## [Task details]
Every line below between the one holding "have := c.isLt" and the one holding "l = s.loop ∨", inclusive, should be copied exactly, and no other line.

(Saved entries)
-- ==== Sys2Proof/Laws/Line.lean ====
section
/-! SUPPORT. The checks and number fields bit by bit and octet by octet, and what a handed frame does to the Loop Port. -/

namespace Sys2Proof.Machine

/-! ## Checks, number fields and positions -/

/-- A check takes one more octet, its most significant bit first (R3, R145). -/
theorem checkOver_append (generator start : Word16) (octets : List Byte) (b : Byte) :
    checkOver generator start (octets ++ [b]) = [7, 6, 5, 4, 3, 2, 1, 0].foldl (fun (r : Word16) i =>
      if b.getLsbD i = r.getLsbD 15 then r <<< 1 else (r <<< 1) ^^^ generator) (checkOver generator start octets) := by
  simp only [checkOver, List.foldl_append, List.foldl_cons, List.foldl_nil, checkOctet, checkBit, BitVec.msb_eq_getLsbD_last]

/-- A two-octet field. -/
theorem toOctets_two (n : Nat) : toOctets 2 n = [BitVec.ofNat 8 (n / 256), BitVec.ofNat 8 n] := by
  simp [toOctets]

/-- A four-octet field. -/
theorem toOctets_four (n : Nat) : toOctets 4 n =
    [BitVec.ofNat 8 (n / 16777216), BitVec.ofNat 8 (n / 65536), BitVec.ofNat 8 (n / 256), BitVec.ofNat 8 n] := by
  simp [toOctets]

/-- The octets of a register. -/
theorem registerOctets_eq (r : Word16) : registerOctets r = [BitVec.ofNat 8 (r.toNat / 256), BitVec.ofNat 8 r.toNat] :=
  toOctets_two r.toNat

/-- The comparison of belt positions in numbers (spec/00_scope.md). -/
theorem reached_iff (p c : Position) :
    reached p c = true ↔ (p.toNat + 16777216 - c.toNat) % 16777216 < 8388608 := by
  simp only [reached, decide_eq_true_eq, BitVec.toNat_sub]
  have := p.isLt
  have := c.isLt
  omega

/-! ## The Loop Port at a handed frame -/

/-- A verdict leaves the Loop Port alone (R159 to R162). -/
theorem takeVerdict_loop (p : PieceNo) (station : Nat) (v : VerifyVerdict) (s : State) :
    (takeVerdict p station v s).loop = s.loop := by
  unfold takeVerdict matchedVerdict unmatchedVerdict
  simp only [requestVerdict, requestUnmatched, holdUnmatched]
  repeat' split
  all_goals simp [setFranked, enqueueWrite, raise]

/-- A message at its block, a notice aside, leaves the Loop Port alone (R5). -/
theorem hand_loop (m : LineMessage) (s : State) : (hand m s).loop = s.loop := by
  cases m with
  | notice | rateSwitch | forwardedOnly => rfl
  | measureReport | addressReport => simp only [hand, reportTo]; split <;> rfl
  | jobOpen => simp only [hand, openJob, reopenJob, placeJob]; repeat' split
               all_goals rfl
  | jobClose => simp only [hand, closeJob, enterQuiescing, settleQuiet, markClosed]; repeat' split
                all_goals rfl
  | verifyReport => exact takeVerdict_loop ..

/-- The Rate Store leaves the Loop Port alone (R90 to R93). -/
theorem askBank_keepsLoop (p : PieceNo) (s : State) : (askBank p s).1.loop = s.loop := by
  unfold askBank askActive bindTo noBank carryOutSwitch
  repeat' split
  all_goals rfl

/-- The arbiter sets the transmitter of a free outgoing link, and no more of the Loop Port (R10). -/
theorem arbitrate_loop (s : State) : (arbitrate s).loop = { s.loop with
    transmitter :=
      if s.loop.relay = .through ∧ s.loop.switching = none ∧ s.loop.transmitter = .idle then
        nextTransmitter s.loop.forward s.loop.own
      else s.loop.transmitter } := by
  obtain ⟨pw, md, l, i, tr, ra, en, st, fu, im, ve, po, ou, fc, pe⟩ := s
  obtain ⟨relay, sw, att, rec, idle, lost, fwd, own, trm, bad⟩ := l
  simp only [arbitrate]
  split
  next h =>
    obtain ⟨rfl, rfl, rfl⟩ := h
    cases fwd with
    | nil => cases own <;> rfl
    | cons e rest => simp only [nextTransmitter]; split <;> rfl
  next h => rfl

/-- A Loop Port left as it was, or one whose own-frame queue changed and whose arbiter has seen it (R9, R10). -/
def loopOrOwn (s : State) (l : LoopPort) : Prop :=
  l = s.loop ∨ ∃ own, l = (arbitrate { s with loop := { s.loop with own := own } }).loop

/-- Which Loop Ports these are depends on the Loop Port alone. -/
theorem loopOrOwn_of_eq {s t : State} {l : LoopPort} (e : t.loop = s.loop) (h : loopOrOwn t l) : loopOrOwn s l := by
  rcases h with h | ⟨own, h⟩
  · exact .inl (h.trans e)
  · refine .inr ⟨own, h.trans ?_⟩
    rw [arbitrate_loop, arbitrate_loop, e]

/-- A frame given to the Loop Port touches its own-frame queue and its transmitter, in ATTACHED alone (R9). -/
theorem giveFrame_loop (kind : FrameKind) (body : List Byte) (s : State) :
    (s.loop.attach ≠ .attached → (giveFrame kind body s).loop = s.loop) ∧ loopOrOwn s (giveFrame kind body s).loop := by
  unfold giveFrame
  split
  next h => exact ⟨fun k => absurd h k, by split <;> [exact .inr ⟨_, rfl⟩; exact .inl rfl]⟩
  next h => exact ⟨fun _ => rfl, .inl rfl⟩

/-- A take touches the Loop Port by its FEED HOLD alone (R42). -/
theorem take_loop (r : PieceRecord) (s : State) :
    (s.loop.attach ≠ .attached → (take r s).loop = s.loop) ∧ loopOrOwn s (take r s).loop := by
  unfold take feedHoldRule
  split
  · let t := dropPassing r.piece (addRecord r s)
    have h := giveFrame_loop .feedHold (feedBody t.tracker.pieces.length)
      { t with intake := { t.intake with feedHold := true } }
    exact ⟨h.1, by refine loopOrOwn_of_eq ?_ h.2; rfl⟩
  · exact ⟨fun _ => rfl, .inl rfl⟩

/-- The decision on a notice touches the Loop Port by the FEED HOLD of a take alone (R33 to R42). -/
theorem decideNotice_loop (n : Notice) (s : State) :
    ((decideNotice n s).2 = false ∨ s.loop.attach ≠ .attached → (decideNotice n s).1.loop = s.loop) ∧
    loopOrOwn s (decideNotice n s).1.loop := by
  have asked := askBank_keepsLoop n.piece s
  have taken : ∀ (t : State) (r : PieceRecord), t.loop = s.loop →
      (true = false ∨ s.loop.attach ≠ .attached → (take r t).loop = s.loop) ∧ loopOrOwn s (take r t).loop := by
    intro t r e
    have h := take_loop r t
    exact ⟨fun x => (h.1 (by simpa [e] using x)).trans e, loopOrOwn_of_eq e h.2⟩
  have passed : ∀ (t : State) (P : Prop), t.loop = s.loop → (P → t.loop = s.loop) ∧ loopOrOwn s t.loop :=
    fun t P e => ⟨fun _ => e, .inl e⟩
  unfold decideNotice decideOriginal decideReleased
  repeat' split
  all_goals first
    | (simp only; refine taken _ _ ?_; simp_all)
    | (refine passed _ _ ?_; simp_all [countDuplicate, enterPassing])

end Sys2Proof.Machine
end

## [Answer space]
  have := c.isLt
  omega

/-! ## The Loop Port at a handed frame -/

/-- A verdict leaves the Loop Port alone (R159 to R162). -/
theorem takeVerdict_loop (p : PieceNo) (station : Nat) (v : VerifyVerdict) (s : State) :
    (takeVerdict p station v s).loop = s.loop := by
  unfold takeVerdict matchedVerdict unmatchedVerdict
  simp only [requestVerdict, requestUnmatched, holdUnmatched]
  repeat' split
  all_goals simp [setFranked, enqueueWrite, raise]

/-- A message at its block, a notice aside, leaves the Loop Port alone (R5). -/
theorem hand_loop (m : LineMessage) (s : State) : (hand m s).loop = s.loop := by
  cases m with
  | notice | rateSwitch | forwardedOnly => rfl
  | measureReport | addressReport => simp only [hand, reportTo]; split <;> rfl
  | jobOpen => simp only [hand, openJob, reopenJob, placeJob]; repeat' split
               all_goals rfl
  | jobClose => simp only [hand, closeJob, enterQuiescing, settleQuiet, markClosed]; repeat' split
                all_goals rfl
  | verifyReport => exact takeVerdict_loop ..

/-- The Rate Store leaves the Loop Port alone (R90 to R93). -/
theorem askBank_keepsLoop (p : PieceNo) (s : State) : (askBank p s).1.loop = s.loop := by
  unfold askBank askActive bindTo noBank carryOutSwitch
  repeat' split
  all_goals rfl

/-- The arbiter sets the transmitter of a free outgoing link, and no more of the Loop Port (R10). -/
theorem arbitrate_loop (s : State) : (arbitrate s).loop = { s.loop with
    transmitter :=
      if s.loop.relay = .through ∧ s.loop.switching = none ∧ s.loop.transmitter = .idle then
        nextTransmitter s.loop.forward s.loop.own
      else s.loop.transmitter } := by
  obtain ⟨pw, md, l, i, tr, ra, en, st, fu, im, ve, po, ou, fc, pe⟩ := s
  obtain ⟨relay, sw, att, rec, idle, lost, fwd, own, trm, bad⟩ := l
  simp only [arbitrate]
  split
  next h =>
    obtain ⟨rfl, rfl, rfl⟩ := h
    cases fwd with
    | nil => cases own <;> rfl
    | cons e rest => simp only [nextTransmitter]; split <;> rfl
  next h => rfl

/-- A Loop Port left as it was, or one whose own-frame queue changed and whose arbiter has seen it (R9, R10). -/
def loopOrOwn (s : State) (l : LoopPort) : Prop :=
  l = s.loop ∨ ∃ own, l = (arbitrate { s with loop := { s.loop with own := own } }).loop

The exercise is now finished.